Abhishek Chauhan (ABC) April 9, 2024, 9:05 p.m. UTC
tstamp_type can be real, mono or userspace timestamp.

This commit adds userspace timestamp and sets it if there is
valid transmit_time available in socket coming from userspace.

To make the design scalable for future needs this commit bring in
the change to extend the tstamp_type:1 to tstamp_type:2 to support
userspace timestamp.

Link: https://lore.kernel.org/netdev/bc037db4-58bb-4861-ac31-a361a93841d3@linux.dev/
Signed-off-by: Abhishek Chauhan <quic_abchauha@quicinc.com>
---
 include/linux/skbuff.h | 19 +++++++++++++++++--
 net/ipv4/ip_output.c   |  2 +-
 net/ipv4/raw.c         |  2 +-
 net/ipv6/ip6_output.c  |  2 +-
 net/ipv6/raw.c         |  2 +-
 net/packet/af_packet.c |  6 +++---
 6 files changed, 24 insertions(+), 9 deletions(-)

Comments

Willem de Bruijn April 10, 2024, 3:42 p.m.
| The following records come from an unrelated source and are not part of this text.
-- ==== Sys2Proof/Machine/TraceLink.lean ====
section
/-! DEFINITION. Trace ports: credits, acknowledgement and retry (R373, R374), states, admission and retraining (R375 to
R380), stewards (R381, R382), time (R383 to R385), routes (R386, R398), and the port and time commands (R410). -/

namespace Sys2Proof.Machine

open Sys2Proof

/-! ### Changes of state -/

/-- Ends the commands of a port that wait for a retrain or a swap that will not come. -/
def State.failPort (s : State) (p : Nat) : State :=
  let q := s.port p
  let s := s.completeAll q.retrainBy stPortState
  let s := match q.swapBy with
    | some w => s.complete w stPortState
    | none => s
  s.modPort p fun q => { q with retrainBy := [], swapBy := none }

/-- Puts a port into a state and logs it (R375). -/
def State.enterPort (s : State) (p : Nat) (st : PortState) : State :=
  (s.modPort p fun q => { q with state := st }).logPort p

/-- A port goes DOWN (Table 11-4). -/
def State.portDown (s : State) (p : Nat) : State :=
  ((s.failPort p).modPort p fun q => { q with downAt := s.t }).enterPort p .down

/-- The widest width that avoids every faulty lane (R379). -/
def goodWidth (bad : List Nat) : Nat :=
  if bad.isEmpty then 4
  else if !(bad.contains 0 || bad.contains 1) || !(bad.contains 2 || bad.contains 3) then 2
  else 1

/-- The steward begins a retrain at a width (R379). -/
def State.startRetrain (s : State) (p width : Nat) : State :=
  let s := s.modPort p fun q => { q with retrainTries := 0, retrainWidth := width, reducedAt := s.t }
  (s.enterPort p .retraining).ctl p (.retrain width)

/-- A retrain is asked for at this end: it joins one in progress, the steward begins one, the other end sends a request
(R379, R380). -/
def State.askRetrain (s : State) (p width : Nat) : State :=
  let q := s.port p
  if q.state != .admitted then s
  else if q.steward then s.startRetrain p width
  else s.ctl p .retrainRequest

/-! ### Time parents (R383, R385) -/

/-- Whether this part takes a part as its parent, and how it is reached: the port, and whether the link is direct. -/
def State.parentPort (s : State) (d : BitVec 16) : Option (Nat × Bool) :=
  match s.directPorts d, s.switchPorts with
  | p :: _, _ => some (p, true)
  | [], p :: _ => some (p, false)
  | [], [] => none

/-- The parts learned on ADMITTED direct links. -/
def State.neighbours (s : State) : List (BitVec 16) :=
  (List.range 16).filterMap fun p => if (s.port p).state = .admitted && !(s.port p).peerSwitch then (s.port p).peer else none

/-- The parent of R383: of a configured root and its backups the first that is reachable, else the lowest part of the
direct links; none for a part that is the root. -/
def State.timeChoice (s : State) : Option (BitVec 16 × Nat × Bool) :=
  let me := s.part.partId
  let cands := if s.trace.time.root != 0xFFFF#16 then (s.trace.time.root :: s.trace.time.backups).filter (· != 0xFFFF#16)
    else match s.neighbours with
      | [] => []
      | x :: xs => [(x :: xs).foldl (fun a b => if b.toNat < a.toNat then b else a) me]
  match cands.find? fun d => d = me || (s.parentPort d).isSome with
  | none => none
  | some d => if d = me then none else (s.parentPort d).map fun q => (d, q.1, q.2)

/-- Sends a swap request on a port (R381). `w` is the command, 0 for Iluvo's own. -/
def State.askSwap (s : State) (p : Nat) (w : BitVec 64) : State :=
  (s.modPort p fun q => { q with swapBy := some w }).ctl p .swapRequest

/-- Chooses the parent again: a change is logged; a parent on a direct link on which this part is steward is asked to
swap first (R381, R383). -/
def State.chooseParent (s : State) : State :=
  let old := s.trace.time.parent
  let set := fun (s : State) (v : Option (BitVec 16 × Nat)) =>
    if v = old then s
    else
      let hold := if v.isSome then none else if old.isSome then some s.t else s.trace.time.holdover
      let tm := { s.trace.time with parent := v, holdover := hold }
      ({ s with trace := { s.trace with time := tm } } : State).logEv evTimeParent 0xFF#8 0#16
        ((v.map (·.2)).getD 0xFFFF) 0#64 (leBytes 2 ((v.map fun x => x.1.toNat).getD 0xFFFF))
  match s.timeChoice with
  | none => set s none
  | some (d, p, direct) =>
    if direct && (s.port p).steward then
      if (s.port p).swapBy.isNone then (set s none).askSwap p 0#64 else set s none
    else set s (some (d, p))

/-- The mean of the offsets held. -/
def meanInt (l : List Int) : Int := if l.isEmpty then 0 else l.foldl (· + ·) 0 / (l.length : Int)

/-- One nanosecond of the time base: while an offset is left to slew, 1 ns in 1,000 is added or left out (R384). -/
def State.tick (s : State) : State :=
  let tm := s.trace.time
  if tm.slew = 0 then { s with now := s.now + 1#64 }
  else if tm.slewFrac < 999 then
    { s with now := s.now + 1#64, trace := { s.trace with time := { tm with slewFrac := tm.slewFrac + 1 } } }
  else if 0 < tm.slew then
    { s with now := s.now + 2#64, trace := { s.trace with time := { tm with slewFrac := 0, slew := tm.slew - 1 } } }
  else { s with trace := { s.trace with time := { tm with slewFrac := 0, slew := tm.slew + 1 } } }

/-! ### Credits, acknowledgement and retry (R373, R374, R376) -/

/-- CREDIT_RECORD (R373): the running counts that the peer grants. -/
def execCreditRecord (p c1 c2 c3 : Nat) (s : State) : Host.Outcome State Fault Refusal :=
  event (if !(s.port p).up then s
    else s.modPort p fun q => { q with credPeer :=
      [(1, BitVec.ofNat 32 c1), (2, BitVec.ofNat 32 c2), (3, BitVec.ofNat 32 c3)] })

/-- CREDIT_RECORD_TIMER (R373): 1 µs passes with credit outstanding. -/
def execCreditRecordTimer (p : Nat) (s : State) : Host.Outcome State Fault Refusal :=
  event (let q := s.port p
    if !q.up then s
    else
      let s := s.reach (q.credAt + 1000)
      let g := fun (vc : Nat) => (creditOf q.credGranted vc).toNat
      (s.modPort p fun q => { q with credAt := s.t }).ctl p (.credits (g 1) (g 2) (g 3)))

/-- ACKSEQ (R374): frees the flits it covers; one that covers a flit not sent is a violation (Table 11-10). -/
def execAckseq (p seq : Nat) (s : State) : Host.Outcome State Fault Refusal :=
  event (let q := s.port p
    let n := BitVec.ofNat 12 seq
    if !q.up then s
    else if 2048 ≤ (q.txSeq - 1#12 - n).toNat then s.portViolation p 6
    else
      let left := q.retryBuf.filter fun f => 2048 ≤ (n - f.fseq).toNat
      s.modPort p fun q => { q with
        retryBuf := left
        retryName := if left.length = q.retryBuf.length then q.retryName else none
        retryCount := if left.length = q.retryBuf.length then q.retryCount else 0 })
UTC | #1
Abhishek Chauhan wrote:
> tstamp_type can be real, mono or userspace timestamp.
> 
> This commit adds userspace timestamp and sets it if there is
> valid transmit_time available in socket coming from userspace.
> 
> To make the design scalable for future needs this commit bring in
> the change to extend the tstamp_type:1 to tstamp_type:2 to support
> userspace timestamp.
> 
> Link: https://lore.kernel.org/netdev/bc037db4-58bb-4861-ac31-a361a93841d3@linux.dev/
> Signed-off-by: Abhishek Chauhan <quic_abchauha@quicinc.com>
> ---
>  include/linux/skbuff.h | 19 +++++++++++++++++--
>  net/ipv4/ip_output.c   |  2 +-
>  net/ipv4/raw.c         |  2 +-
>  net/ipv6/ip6_output.c  |  2 +-
>  net/ipv6/raw.c         |  2 +-
>  net/packet/af_packet.c |  6 +++---
>  6 files changed, 24 insertions(+), 9 deletions(-)
> 
> diff --git a/include/linux/skbuff.h b/include/linux/skbuff.h
> index 6160185f0fe0..2f91a8a2157a 100644
> --- a/include/linux/skbuff.h
> +++ b/include/linux/skbuff.h
> @@ -705,6 +705,9 @@ typedef unsigned char *sk_buff_data_t;
>  enum skb_tstamp_type {
>  	SKB_TSTAMP_TYPE_RX_REAL = 0,    /* A RX (receive) time in real */
>  	SKB_TSTAMP_TYPE_TX_MONO = 1,    /* A TX (delivery) time in mono */
> +	SKB_TSTAMP_TYPE_TX_USER = 2,    /* A TX (delivery) time and its clock
> +									 * is in skb->sk->sk_clockid.
> +									 */

Weird indentation?

More fundamentally: instead of defining a type TX_USER, can we use a
real clockid (e.g., CLOCK_TAI) based on skb->sk->sk_clockid? Rather
than store an id that means "go look at sk_clockid".

>  };
>  
>  /**
> @@ -830,6 +833,9 @@ enum skb_tstamp_type {
>   *		delivery_time in mono clock base (i.e. EDT).  Otherwise, the
>   *		skb->tstamp has the (rcv) timestamp at ingress and
>   *		delivery_time at egress.
> + *		delivery_time in mono clock base (i.e., EDT) or a clock base chosen
> + *		by SO_TXTIME. If zero, skb->tstamp has the (rcv) timestamp at
> + *		ingress.
>   *	@napi_id: id of the NAPI struct this skb came from
>   *	@sender_cpu: (aka @napi_id) source CPU in XPS
>   *	@alloc_cpu: CPU which did the skb allocation.
> @@ -960,7 +966,7 @@ struct sk_buff {
>  	/* private: */
>  	__u8			__mono_tc_offset[0];
>  	/* public: */
> -	__u8			tstamp_type:1;	/* See SKB_MONO_DELIVERY_TIME_MASK */
> +	__u8			tstamp_type:2;	/* See SKB_MONO_DELIVERY_TIME_MASK */
>  #ifdef CONFIG_NET_XGRESS
>  	__u8			tc_at_ingress:1;	/* See TC_AT_INGRESS_MASK */
>  	__u8			tc_skip_classify:1;

With pahole, does this have an effect on sk_buff layout?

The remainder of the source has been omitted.